Assigning hERα binding sites to target transcripts

Linking ChIP-chip sites to expression phenotypes requires mapping of sites to transcripts. This is a notoriously difficult problem in higher eukaryotic organisms due to the potential long-range regulation from distal enhancers. In the absence of a better solution, the current practice is to assign a site to a TSS according to proximity, using ad hoc window sizes, both symmetrically and non-symmetrically centered around TSSs. We assessed a variety of proposed definitions in their ability to predict expression status of target genes and found downstream sites to be equally good or better predictors of hERα-mediated expression than upstream sites. While it has been reported that ChIP sites tend to be symmetrically distributed around TSSs for a variety of transcription factors [30], it is likely that the increased performance of downstream sites is due to fewer ambiguous assignments to transcripts when genes are closely spaced.

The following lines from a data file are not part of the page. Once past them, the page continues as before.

/-- Entries that wait: a held one is refused with reason 1 when its time is over and its EVENT ring has room (R115, R116, R139); a
recount makes the counts exact (R130); what waited for EVENT space is decided and posted when there is space, answers of a ring
that has been reset first (R106, R116); a DEMAND is answered at once in GUARD, WATCH and SERVICE, else its lookup finds the cells
still to restore, or answers the entry when there are none (R124, R283). Where nothing happens outside a condition, that is the
model's choice (log entry 1). -/
def Obligations.WaitingEntries : Prop :=
  (∀ (t : Nat) (s : State) (p : Pend) (ps : List Pend), (tenOf s t).pend = p :: ps → p.stage = .held →
    2 ^ tWait s t ≤ p.wait → dirtyDecides s = true → answerRoom s t = true → s.ring.late = [] → 2 ≤ ledLeft s 12 →
    ∃ u, exec (.admitWaitExpiry t) s = .next u ∧ u.adm = s.adm ∧ u.conf = s.conf ∧ (tenOf u t).lastRefuse = 1 ∧
      (tenOf u t).refuseCnt = satInc 65535 (tenOf s t).refuseCnt ∧ (tenOf u t).pend.length = ps.length) ∧
  (∀ (t : Nat) (s : State) (p : Pend) (ps : List Pend), (tenOf s t).pend = p :: ps →
    p.stage ≠ .held ∨ p.wait < 2 ^ tWait s t ∨ dirtyDecides s = false ∨ answerRoom s t = false →
    exec (.admitWaitExpiry t) s = .next s) ∧
  (∀ s s0 : State, takeDone .recount s = some s0 → ∃ u, exec .mapRecountDone s = .next u ∧ u.adm.recount = false ∧
    u.adm.dirtyTotal = (u.adm.map.filter fun p => p.2 % 4 == 1).length ∧
    (∀ t, t < 64 → (tenOf u t).dirtyNow = (u.adm.map.filter fun p => p.2 % 4 == 1 && tEnable s t && decide (tBase s t ≤ p.1) &&
      decide (p.1 ≤ tLast s t)).length) ∧ (s.adm.ueWords = [] → u.adm.map = s.adm.map) ∧ u.conf = s.conf ∧ u.arr = s.arr) ∧
  (∀ (t : Nat) (s : State) (a : Answer), a.kind < 4 → s.ring.answers.find? (fun a => a.tenant == t && a.ready) = some a → answerRoom s t = true →
    ringsFree s = true → ∃ u, exec (.answerPostDeferred t) s = .next u ∧ u.adm.map = s.adm.map ∧ u.conf = s.conf ∧
      (ringOf s (4 * t + 3)).unread.map (·.w0) ++ [(answerEvent a.e a.v s).w0] <+: (ringOf u (4 * t + 3)).unread.map (·.w0)) ∧
  (∀ (t : Nat) (s : State) (p : Pend) (ps : List Pend) (v : Verdict),
    s.ring.answers.find? (fun a => a.tenant == t && a.ready) = none → (tenOf s t).pend = p :: ps → p.stage = .decided v →
    answersNow s = true → answerRoom s t = true → ringsFree s = true →
    ∃ u, exec (.answerPostDeferred t) s = .next u ∧ (tenOf u t).pend.length = ps.length ∧ u.adm.map = s.adm.map ∧ u.conf = s.conf ∧
      (ringOf s (4 * t + 3)).unread.map (·.w0) ++ [(answerEvent p.e v s).w0] <+: (ringOf u (4 * t + 3)).unread.map (·.w0)) ∧
  (∀ (t : Nat) (s : State), s.ring.answers.find? (fun a => a.tenant == t && a.ready) = none → (tenOf s t).pend = [] →
    (ringOf s (4 * t + 1)).pub = [] → (ringOf s (4 * t + 2)).pub = [] → s.ret.demands.any (fun d => d.ring == 4 * t + 2) = false →
    exec (.answerPostDeferred t) s = .next s) ∧
  (∀ (r st : Nat) (s : State) (e : Entry) (es : List Entry), r % 4 = 2 → (ringOf s r).pub = e :: es →
    s.ret.demands.any (fun d => d.ring == r) = false → demandStatus s = some st → badCode s r e = 0 → answerRoom s (r / 4) = true →
    s.ring.late = [] → 2 ≤ ledLeft s 12 →
    ∃ u, exec (.demandLookupDone r) s = .next u ∧ (ringOf u r).pub = es ∧ u.adm = s.adm ∧ u.conf = s.conf ∧
      (ringOf u (4 * (r / 4) + 3)).unread.map (·.w0) = (ringOf s (4 * (r / 4) + 3)).unread.map (·.w0) ++
        [BitVec.ofNat 32 (0x86 + st * 256 + (eTag e).toNat * 65536)]) ∧
  (∀ (r : Nat) (s s0 : State) (d : Demand), r % 4 = 2 → s.ret.demands.find? (fun d => d.ring == r && !d.looked) = some d →
    takeDone (.demandLookup r) s = some s0 → badCode s r d.e = 0 →
    let named := s.ret.cells.filter fun p => decide (eFirst d.e ≤ p.1) && decide (p.1 < eFirst d.e + eCount d.e)
    let left := (named.filter fun p => p.2.status == 1).map (·.1)
    left ≠ [] → ∃ u, exec (.demandLookupDone r) s = .next u ∧ u.adm = s.adm ∧ u.ret.demands = s.ret.demands.replace d { d with
      looked := true, left := left, tillDone := s.ret.locFull && decide (named.length < eCount d.e) }) ∧
  (∀ (r : Nat) (s s0 : State) (d : Demand), r % 4 = 2 → d.ring = r → d.looked = false → s.ret.demands = [d] →
    takeDone (.demandLookup r) s = some s0 → badCode s r d.e = 0 → s.ret.locFull = false →
    s.ret.cells.any (fun p => decide (eFirst d.e ≤ p.1) && decide (p.1 < eFirst d.e + eCount d.e) && p.2.status == 1) = false →
    answerRoom s (r / 4) = true → s.ring.late = [] → 2 ≤ ledLeft s 12 →
    ∃ u, exec (.demandLookupDone r) s = .next u ∧ u.ret.demands = [] ∧ u.adm = s.adm ∧
      (ringOf u (4 * (r / 4) + 3)).unread.map (·.w0) = (ringOf s (4 * (r / 4) + 3)).unread.map (·.w0) ++
        [BitVec.ofNat 32 (0x86 + servedStatus s d.e * 256 + (eTag d.e).toNat * 65536)])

Functional signatures of cofactor elements near hERα sites

Several transcription regulators and chromatin remodeling factors have been shown to interact with hERα. Recently, [15] demonstrated that hERα and FOXA1 interact over long ranges while [17] argued that hERα and FOXA1 may reciprocally help each other in stabilizing binding to DNA. Moreover ERE independent gene activation relying on hERα/SP1 complexes at GC-rich sites has been reported [31]. We therefore used our metrics to study the influence of FOX and SP1 cofactor sites near hERα ChIP sites on the induction of target genes. Consistent with the aforementioned hERα/SP1 mode of regulation we find that promoter proximal sites are much more effective at inducing expression when they co-occur with an SP1 site.

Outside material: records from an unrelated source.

/-! modAcct. -/

@[simp] theorem modAcct_acctOf (k : Nat) (f : Acct → Acct) (s : State) : acctOf (modAcct k f s) k = f (acctOf s k) :=
  Sparse.get_modify _ _ _ _
@[simp] theorem modAcct_acctOf_ne {j k : Nat} (f : Acct → Acct) (s : State) (h : j ≠ k) : acctOf (modAcct k f s) j = acctOf s j :=
  Sparse.get_modify_ne _ _ _ h
@[simp] theorem modAcct_top (k : Nat) (f : Acct → Acct) (s : State) : (modAcct k f s).top = s.top := (rfl)
@[simp] theorem modAcct_conf (k : Nat) (f : Acct → Acct) (s : State) : (modAcct k f s).conf = s.conf := (rfl)
@[simp] theorem modAcct_host (k : Nat) (f : Acct → Acct) (s : State) : (modAcct k f s).host = s.host := (rfl)
@[simp] theorem modAcct_ring (k : Nat) (f : Acct → Acct) (s : State) : (modAcct k f s).ring = s.ring := (rfl)
@[simp] theorem modAcct_adm (k : Nat) (f : Acct → Acct) (s : State) : (modAcct k f s).adm = s.adm := (rfl)
@[simp] theorem modAcct_scout (k : Nat) (f : Acct → Acct) (s : State) : (modAcct k f s).scout = s.scout := (rfl)
@[simp] theorem modAcct_store (k : Nat) (f : Acct → Acct) (s : State) : (modAcct k f s).store = s.store := (rfl)
@[simp] theorem modAcct_dram (k : Nat) (f : Acct → Acct) (s : State) : (modAcct k f s).dram = s.dram := (rfl)
@[simp] theorem modAcct_harv (k : Nat) (f : Acct → Acct) (s : State) : (modAcct k f s).harv = s.harv := (rfl)
@[simp] theorem modAcct_nand (k : Nat) (f : Acct → Acct) (s : State) : (modAcct k f s).nand = s.nand := (rfl)
@[simp] theorem modAcct_ret (k : Nat) (f : Acct → Acct) (s : State) : (modAcct k f s).ret = s.ret := (rfl)
@[simp] theorem modAcct_arr (k : Nat) (f : Acct → Acct) (s : State) : (modAcct k f s).arr = s.arr := (rfl)
@[simp] theorem modAcct_hive (k : Nat) (f : Acct → Acct) (s : State) : (modAcct k f s).hive = s.hive := (rfl)
@[simp] theorem modAcct_tally (k : Nat) (f : Acct → Acct) (s : State) : (modAcct k f s).tally = s.tally := (rfl)
@[simp] theorem modAcct_sec (k : Nat) (f : Acct → Acct) (s : State) : (modAcct k f s).sec = s.sec := (rfl)
@[simp] theorem modAcct_jtag (k : Nat) (f : Acct → Acct) (s : State) : (modAcct k f s).jtag = s.jtag := (rfl)
@[simp] theorem modAcct_orf (k : Nat) (f : Acct → Acct) (s : State) : (modAcct k f s).orf = s.orf := (rfl)
@[simp] theorem modAcct_weave (k : Nat) (f : Acct → Acct) (s : State) : (modAcct k f s).weave = s.weave := (rfl)
@[simp] theorem modAcct_pending (k : Nat) (f : Acct → Acct) (s : State) : (modAcct k f s).pending = s.pending := (rfl)
@[simp] theorem modAcct_free (k : Nat) (f : Acct → Acct) (s : State) : (modAcct k f s).free = s.free := (rfl)
@[simp] theorem modAcct_fr_epoch (k : Nat) (f : Acct → Acct) (s : State) : (modAcct k f s).fr.epoch = s.fr.epoch := (rfl)
@[simp] theorem modAcct_fr_running (k : Nat) (f : Acct → Acct) (s : State) : (modAcct k f s).fr.running = s.fr.running := (rfl)
@[simp] theorem modAcct_fr_rem (k : Nat) (f : Acct → Acct) (s : State) : (modAcct k f s).fr.rem = s.fr.rem := (rfl)
@[simp] theorem modAcct_fr_stopTick (k : Nat) (f : Acct → Acct) (s : State) : (modAcct k f s).fr.stopTick = s.fr.stopTick := (rfl)
@[simp] theorem modAcct_fr_wakeEpoch (k : Nat) (f : Acct → Acct) (s : State) : (modAcct k f s).fr.wakeEpoch = s.fr.wakeEpoch := (rfl)
@[simp] theorem modAcct_fr_gapSec (k : Nat) (f : Acct → Acct) (s : State) : (modAcct k f s).fr.gapSec = s.fr.gapSec := (rfl)
@[simp] theorem modAcct_fr_refLoss (k : Nat) (f : Acct → Acct) (s : State) : (modAcct k f s).fr.refLoss = s.fr.refLoss := (rfl)
@[simp] theorem modAcct_fr_refLossCnt (k : Nat) (f : Acct → Acct) (s : State) : (modAcct k f s).fr.refLossCnt = s.fr.refLossCnt := (rfl)
@[simp] theorem modAcct_fr_latchHi (k : Nat) (f : Acct → Acct) (s : State) : (modAcct k f s).fr.latchHi = s.fr.latchHi := (rfl)
@[simp] theorem modAcct_fr_orfHi (k : Nat) (f : Acct → Acct) (s : State) : (modAcct k f s).fr.orfHi = s.fr.orfHi := (rfl)
@[simp] theorem modAcct_fr_div (k : Nat) (f : Acct → Acct) (s : State) : (modAcct k f s).fr.div = s.fr.div := (rfl)
@[simp] theorem modAcct_fr_vdd (k : Nat) (f : Acct → Acct) (s : State) : (modAcct k f s).fr.vdd = s.fr.vdd := (rfl)
@[simp] theorem modAcct_fr_held (k : Nat) (f : Acct → Acct) (s : State) : (modAcct k f s).fr.held = s.fr.held := (rfl)
@[simp] theorem modAcct_fr_polOvr (k : Nat) (f : Acct → Acct) (s : State) : (modAcct k f s).fr.polOvr = s.fr.polOvr := (rfl)
@[simp] theorem modAcct_fr_ovrCount (k : Nat) (f : Acct → Acct) (s : State) : (modAcct k f s).fr.ovrCount = s.fr.ovrCount := (rfl)
@[simp] theorem modAcct_fr_inEpisode (k : Nat) (f : Acct → Acct) (s : State) : (modAcct k f s).fr.inEpisode = s.fr.inEpisode := (rfl)
@[simp] theorem modAcct_fr_queue (k : Nat) (f : Acct → Acct) (s : State) : (modAcct k f s).fr.queue = s.fr.queue := (rfl)
@[simp] theorem modAcct_fr_done (k : Nat) (f : Acct → Acct) (s : State) : (modAcct k f s).fr.done = s.fr.done := (rfl)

Two models for hERα target regulation

Taken together, these data suggest two hypotheses: (i) weak DNA interactions, in particular at promoters, represent degenerate EREs bound by hERα and compensated by the presence of cofactors; (ii) alternatively, these weak ChIP signals are the result of cross-linking of long-range interaction of hERα with its promoter-bound partners. Both scenarios are consistent with our analysis. In support of the first we showed that promoter proximal ChIP binding sites, i.e. in centered windows of 5 kbp, are associated with gene induction (Fig. 4). Moreover, genes with SP1 motifs in their promoter sequences show strong estrogenic response independently of EREs (Fig. 6). However, our finding that consideration of downstream sites far from promoters increases the selection of induced genes would favor the second model in which hERα-mediated induction of target genes is more prominently regulated through long-range interactions. Indeed, we find that the number of ChIP sites along the transcript is the best discriminator for highly responsive genes (Fig. 5 and [see Additional file 7]). In this analysis, the occurrence of cofactor motifs, i.e. FOX, only marginally improves the discrimination of highly induced target genes (Fig. 5).

Data integration and high confidence hERα targets

An admitted caveat of independent location and expression studies is that the list of predicted targets can be quite large [20]. Crossing results from several studies will likely form a core group of the most robust targets. In this context, we applied stringent criteria to define a list of high confidence direct targets. We found that there was a distinction between targets associated to normal conditions and targets which are most prominent in pathological states. Namely, known targets and targets related to estrogen signaling and fore-body development are rich in both EREs and FOX motifs, but they also show the presence of SP1 sites (Table 2). On the other hand, targets that have been reported in cancer studies, probably reflecting abnormal hERα activity at binding sites, exhibit many EREs but no SP1 motifs at promoters and few FOX sites along the transcripts (Table 2).

Conclusion

We investigated the influence of hERα binding patterns, as detected by ChIP, on expression phenotypes in cell culture and cancer tissues, measured by microarray. Furthermore, the availability of a ChIP-chip dataset [15] and a ChIP-pet dataset [18] enabled the direct comparison of the two technologies. ChIP-chip being sensitive to cross-linking, the methodology can be informative in detecting weaker or transient enrichment at promoters. The present study highlights how such weak sites show different functional signatures from the stronger sites. ChIP-pet, on the other hand, selects stronger sites and offers higher positional resolution. Localizing binding elements in silico using genomic sequence analysis in conjunction with ChIP helps stratify sites and highlight relevant features underlying induction by hER.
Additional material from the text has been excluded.